[Data excerpts]
/-- Settles O31: the variants differ in the value whose magnitude is encoded, and its sign is the sample's. -/
theorem codeFieldsGiveSignSegmentStep : Obligations.CodeFieldsGiveSignSegmentStep := by
  intro var x
  have hfields : ∀ v, magnitude v ≤ 32767 → (0 ≤ v ↔ 0 ≤ sampleValue x) →
      (encodeResolved v).getLsbD 7 = decide (0 ≤ sampleValue x) ∧
      segmentOf (magnitude v) = some (codeSegment (encodeResolved v)) ∧
      codeQuant (encodeResolved v) = quantField (codeSegment (encodeResolved v)) (magnitude v) := by
    intro v hm hsign
    have hseg := segmentOf_eq_codeSegment hm
    obtain ⟨hbit, -, hquant⟩ := fields_encodeResolved hseg
    exact ⟨hbit.trans (decide_eq_decide.mpr hsign), hseg, hquant⟩
  cases var with
  | resolved => exact hfields _ (magnitude_sampleValue_le x) Iff.rfl
  | literalDoc =>
    exact hfields _ (magnitude_shiftRight_le (sampleValue_inRange x) 3) (nonneg_shiftRight_iff _ 3)

/-- The lowest magnitude of a code (R62). -/
def stepStart (c : Code) : Nat := segmentBase (codeSegment c) + codeQuant c * stepSize (codeSegment c)

/-- The code of a value is c when its sign is c's and its magnitude lies in c's step (R62). -/
theorem encodeResolved_eq_iff {v : Int} (h : magnitude v ≤ 32767) (c : Code) :
    encodeResolved v = c ↔ c.getLsbD 7 = decide (0 ≤ v) ∧ stepStart c ≤ magnitude v ∧
      magnitude v < stepStart c + stepSize (codeSegment c) := by
  rw [stepStart, ← segment_and_quant_iff_step (codeSegment_le c) (codeQuant_lt c)]
  constructor
  · rintro rfl
    have hseg := segmentOf_eq_codeSegment h
    obtain ⟨hbit, -, hquant⟩ := fields_encodeResolved hseg
    exact ⟨hbit, hseg, hquant.symm⟩
  · rintro ⟨hbit, hseg, hquant⟩
    obtain ⟨hbit', hseg', hquant'⟩ := fields_encodeResolved hseg
    exact code_ext (hbit'.trans hbit.symm) hseg' (hquant'.trans hquant)

theorem codeSegment_and_quant_iff_step {v : Int} (h : magnitude v ≤ 32767) {seg q : Nat}
    (hseg : seg ≤ 7) (hq : q < 16) :
    codeSegment (encodeResolved v) = seg ∧ codeQuant (encodeResolved v) = q ↔
      segmentBase seg + q * stepSize seg ≤ magnitude v ∧
      magnitude v < segmentBase seg + q * stepSize seg + stepSize seg := by
  have hfound := segmentOf_eq_codeSegment h
  obtain ⟨-, -, hquant⟩ := fields_encodeResolved hfound
  rw [← segment_and_quant_iff_step hseg hq, hquant, hfound, Option.some_inj]
  exact and_congr_right fun heq => by rw [heq]

/-- Settles O32: a sample has a magnitude of 15 bits. -/
theorem codeIsOneStepOfMagnitudes : Obligations.CodeIsOneStepOfMagnitudes :=
  fun c x => encodeResolved_eq_iff (magnitude_sampleValue_le x) c

/-- A step stays below the threshold of its segment. -/
theorem step_le_pow (c : Code) : stepStart c + stepSize (codeSegment c) ≤ 2 ^ (codeSegment c + 8) := by
  have hsteps : (codeQuant c + 1) * stepSize (codeSegment c) ≤ 16 * stepSize (codeSegment c) :=
    Nat.mul_le_mul_right _ (codeQuant_lt c)
  rw [← segmentBase_add_steps, stepStart]
  rw [Nat.succ_mul] at hsteps
  omega

/-- Every step is a step of 15-bit magnitudes. -/
theorem step_le (c : Code) : stepStart c + stepSize (codeSegment c) ≤ 32768 :=
  (step_le_pow c).trans (Nat.pow_le_pow_right (by decide) (Nat.add_le_add_right (codeSegment_le c) 8))

theorem stepSize_pos (seg : Nat) : 0 < stepSize seg := by
  unfold stepSize
  split
  · decide
  · exact Nat.two_pow_pos _

theorem stepSize_even (seg : Nat) : stepSize seg % 2 = 0 := by
  unfold stepSize
  split
  · rfl
  · rw [Nat.pow_succ, Nat.mul_mod_left]

/-- A magnitude of the step of c, with c's sign, is encoded as c. -/
theorem encodeResolved_valueOf {c : Code} {m : Nat} (hlo : stepStart c ≤ m)
    (hhi : m < stepStart c + stepSize (codeSegment c)) :
    encodeResolved (valueOf (c.getLsbD 7) m) = c := by
  have hmax := step_le c
  have hm : magnitude (valueOf (c.getLsbD 7) m) ≤ 32767 := by
    rw [magnitude_valueOf]
    omega
  refine (encodeResolved_eq_iff hm c).mpr ?_
  rw [decide_nonneg_valueOf, magnitude_valueOf]
  exact ⟨rfl, hlo, hhi⟩

/-- Settles O33: the inputs of a code and the magnitudes of its step determine each other. -/
theorem everyByteProducedByOneStepOfInputs : Obligations.EveryByteProducedByOneStepOfInputs := by
  intro c
  have hsize : (Finset.Ico (stepStart c) (stepStart c + stepSize (codeSegment c))).card =
      stepSize (codeSegment c) := by simp
  rw [← hsize]
  refine Finset.card_bij (fun a _ => magnitude (sampleValue (BitVec.ofFin a))) ?_ ?_ ?_
  · intro a ha
    obtain ⟨-, hcode⟩ := Finset.mem_filter.mp ha
    obtain ⟨-, hstep⟩ := (codeIsOneStepOfMagnitudes c _).mp hcode
    exact Finset.mem_Ico.mpr hstep
  · intro a ha b hb hmag
    obtain ⟨-, hcodea⟩ := Finset.mem_filter.mp ha
    obtain ⟨-, hcodeb⟩ := Finset.mem_filter.mp hb
    obtain ⟨hsigna, -⟩ := (codeIsOneStepOfMagnitudes c _).mp hcodea
    obtain ⟨hsignb, -⟩ := (codeIsOneStepOfMagnitudes c _).mp hcodeb
    have hvalue : sampleValue (BitVec.ofFin a) = sampleValue (BitVec.ofFin b) := by
      rw [← valueOf_magnitude (sampleValue (BitVec.ofFin a)), ← hsigna, hmag, hsignb, valueOf_magnitude]
    exact congrArg BitVec.toFin (sampleValue_inj.mp hvalue)
  · intro m hm
    obtain ⟨hlo, hhi⟩ := Finset.mem_Ico.mp hm
    have hmax := step_le c
    have hvalue : sampleValue (samplePattern (valueOf (c.getLsbD 7) m)) = valueOf (c.getLsbD 7) m :=
      sampleValue_samplePattern (valueOf_inRange _ (by omega))
    refine ⟨(samplePattern (valueOf (c.getLsbD 7) m)).toFin, ?_, ?_⟩
    · refine Finset.mem_filter.mpr ⟨Finset.mem_univ _, ?_⟩
      rw [BitVec.ofFin_toFin, hvalue, encodeResolved_valueOf hlo hhi]
    · rw [BitVec.ofFin_toFin, hvalue, magnitude_valueOf]

/-- The expansion is the middle of the code's step, with the code's sign. -/
theorem expand_eq (c : Code) :
    expand c = if c.getLsbD 7 then ((stepStart c + stepSize (codeSegment c) / 2 : Nat) : Int)
      else -((stepStart c + stepSize (codeSegment c) / 2 : Nat) : Int) := by
  have hmiddle : (if codeSegment c = 0 then (codeQuant c <<< 4) + 8
      else ((codeQuant c <<< 4) + 0x108) <<< (codeSegment c - 1)) =
      stepStart c + stepSize (codeSegment c) / 2 := by
    have hseg := codeSegment_le c
    unfold stepStart
    generalize codeSegment c = seg, codeQuant c = q at *
    interval_cases seg <;> simp [segmentBase, stepSize, Nat.shiftLeft_eq] <;> omega
  simp only [expand, hmiddle]

/-- Settles O41: no magnitude of a step is further than half of it from the middle. -/
theorem expansionWithinHalfStep : Obligations.ExpansionWithinHalfStep := by
  intro x
  obtain ⟨hsign, hlo, hhi⟩ := (encodeResolved_eq_iff (magnitude_sampleValue_le x) _).mp rfl
  have heven := stepSize_even (codeSegment (encodeResolved (sampleValue x)))
  rw [expand_eq, hsign]
  obtain hv | hv := le_or_gt 0 (sampleValue x)
  · have hm := magnitude_of_nonneg hv
    rw [if_pos (decide_eq_true hv)]
    omega
  · have hm := magnitude_of_neg hv
    rw [if_neg (by simpa using hv)]
    omega

end Sys2Proof.Machine
end

section
/-! Laws of the code of a sample: the complement (R63), saturation (R70), the two variants compared
(R67, R68). -/

open Sys2Proof Sys2Proof.Machine Sys2Proof.Claims

namespace Sys2Proof.Machine

theorem signMask_complement (v : Int) : signMask (-v - 1) = signMask v ^^^ 0x80 := by
  obtain h | h := le_or_gt 0 v
  · rw [signMask_of_nonneg h, signMask_of_neg (by omega)]
    rfl
  · rw [signMask_of_neg h, signMask_of_nonneg (by omega)]
    rfl

/-- The complement has the same magnitude and the other mask, in the branch of R56 too. -/
theorem encodeResolved_complement (v : Int) : encodeResolved (-v - 1) = encodeResolved v ^^^ 0x80 := by
  unfold encodeResolved
  rw [magnitude_complement, signMask_complement]
  cases segmentOf (magnitude v) with
  | none => exact (BitVec.xor_assoc _ _ _).symm
  | some seg => exact (BitVec.xor_assoc _ _ _).symm

/-- Settles O34: shifting keeps complements, so the law of the resolved encoder serves both variants. -/
theorem signSymmetry : Obligations.SignSymmetry := by
  refine ⟨fun v _ _ => encodeResolved_complement v, fun var x => ?_⟩
  rw [sampleValue_not]
  cases var with
  | resolved => exact encodeResolved_complement _
  | literalDoc =>
    rw [encodeSearch, encodeSearch, encodeLiteral, complement_shiftRight, encodeResolved_complement]
    rfl

theorem fdiv_eight_eq_shiftRight (v : Int) : Int.fdiv v 8 = v >>> (3 : Nat) := by
  rw [Int.fdiv_eq_ediv_of_nonneg v (by decide), Int.shiftRight_eq_div_pow]
  rfl

/-- Settles O17: the literal encoder follows the steps on the shifted sample, in either realization. -/
theorem literalEncodeFollowsShiftedSteps : Obligations.LiteralEncodeFollowsShiftedSteps := by
  intro x s hvar
  refine ⟨encoder s.cfg x, ?_, exec_encode x s⟩
  rw [encoder_eq_encodeSearch, hvar, fdiv_eight_eq_shiftRight]
  exact alawStepsGive_encodeResolved
    (segmentOf_eq_codeSegment (magnitude_shiftRight_le (sampleValue_inRange x) 3))

/-- Settles O40: segment 7 begins at 2^14, and its last step at 2^14 + 15 * 2^10 = 31744. -/
theorem saturationOfLargestMagnitudes : Obligations.SaturationOfLargestMagnitudes := by
  refine ⟨by decide, by decide, fun v hlo hhi => ?_, fun v hv => ?_⟩
  · have hm := magnitude_of_nonneg (v := v) (by omega)
    have hseg : segmentOf (magnitude v) = some 7 :=
      (segmentOf_eq_some_iff_range (by decide)).mpr (by simp [segmentBase]; omega)
    obtain ⟨-, hcode, -⟩ := fields_encodeResolved hseg
    exact hcode
  · have hm := magnitude_le_of_inRange hv
    have hlow := magnitude_le_iff v 31743
    rw [codeSegment_and_quant_iff_step hm (by decide) (by decide)]
    simp [segmentBase, stepSize]
    omega

/-- A magnitude above 15 and its eighth never share a step. -/
theorem div_eight_mem_step_iff {m : Nat} {c : Code} (hlo : stepStart c ≤ m)
    (hhi : m < stepStart c + stepSize (codeSegment c)) :
    stepStart c ≤ m / 8 ∧ m / 8 < stepStart c + stepSize (codeSegment c) ↔ m ≤ 15 := by
  have hseg := codeSegment_le c
  unfold stepStart at *
  generalize codeSegment c = seg, codeQuant c = q at *
  interval_cases seg <;> simp [segmentBase, stepSize] at * <;> omega

/-- Settles O38: the codes have one sign, so they are equal when the magnitudes share a step. -/
theorem variantsAgreeExactlyNearZero : Obligations.VariantsAgreeExactlyNearZero := by
  intro v hv
  have hm := magnitude_le_of_inRange hv
  obtain ⟨hsign, hlo, hhi⟩ := (encodeResolved_eq_iff hm _).mp rfl
  rw [encodeLiteral, encodeResolved_eq_iff (magnitude_shiftRight_le hv 3), hsign,
    decide_eq_decide.mpr (nonneg_shiftRight_iff v 3), and_iff_right rfl, magnitude_shiftRight]
  exact (div_eight_mem_step_iff hlo hhi).trans (magnitude_le_iff v 15)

## Problem requirements:
Return exactly the lines above from the line that has "v ≤ 32767) (c" through the line that has "rw [stepStart, ←", inclusive, and nothing else.

## Solution below:
theorem encodeResolved_eq_iff {v : Int} (h : magnitude v ≤ 32767) (c : Code) :
    encodeResolved v = c ↔ c.getLsbD 7 = decide (0 ≤ v) ∧ stepStart c ≤ magnitude v ∧
      magnitude v < stepStart c + stepSize (codeSegment c) := by
  rw [stepStart, ← segment_and_quant_iff_step (codeSegment_le c) (codeQuant_lt c)]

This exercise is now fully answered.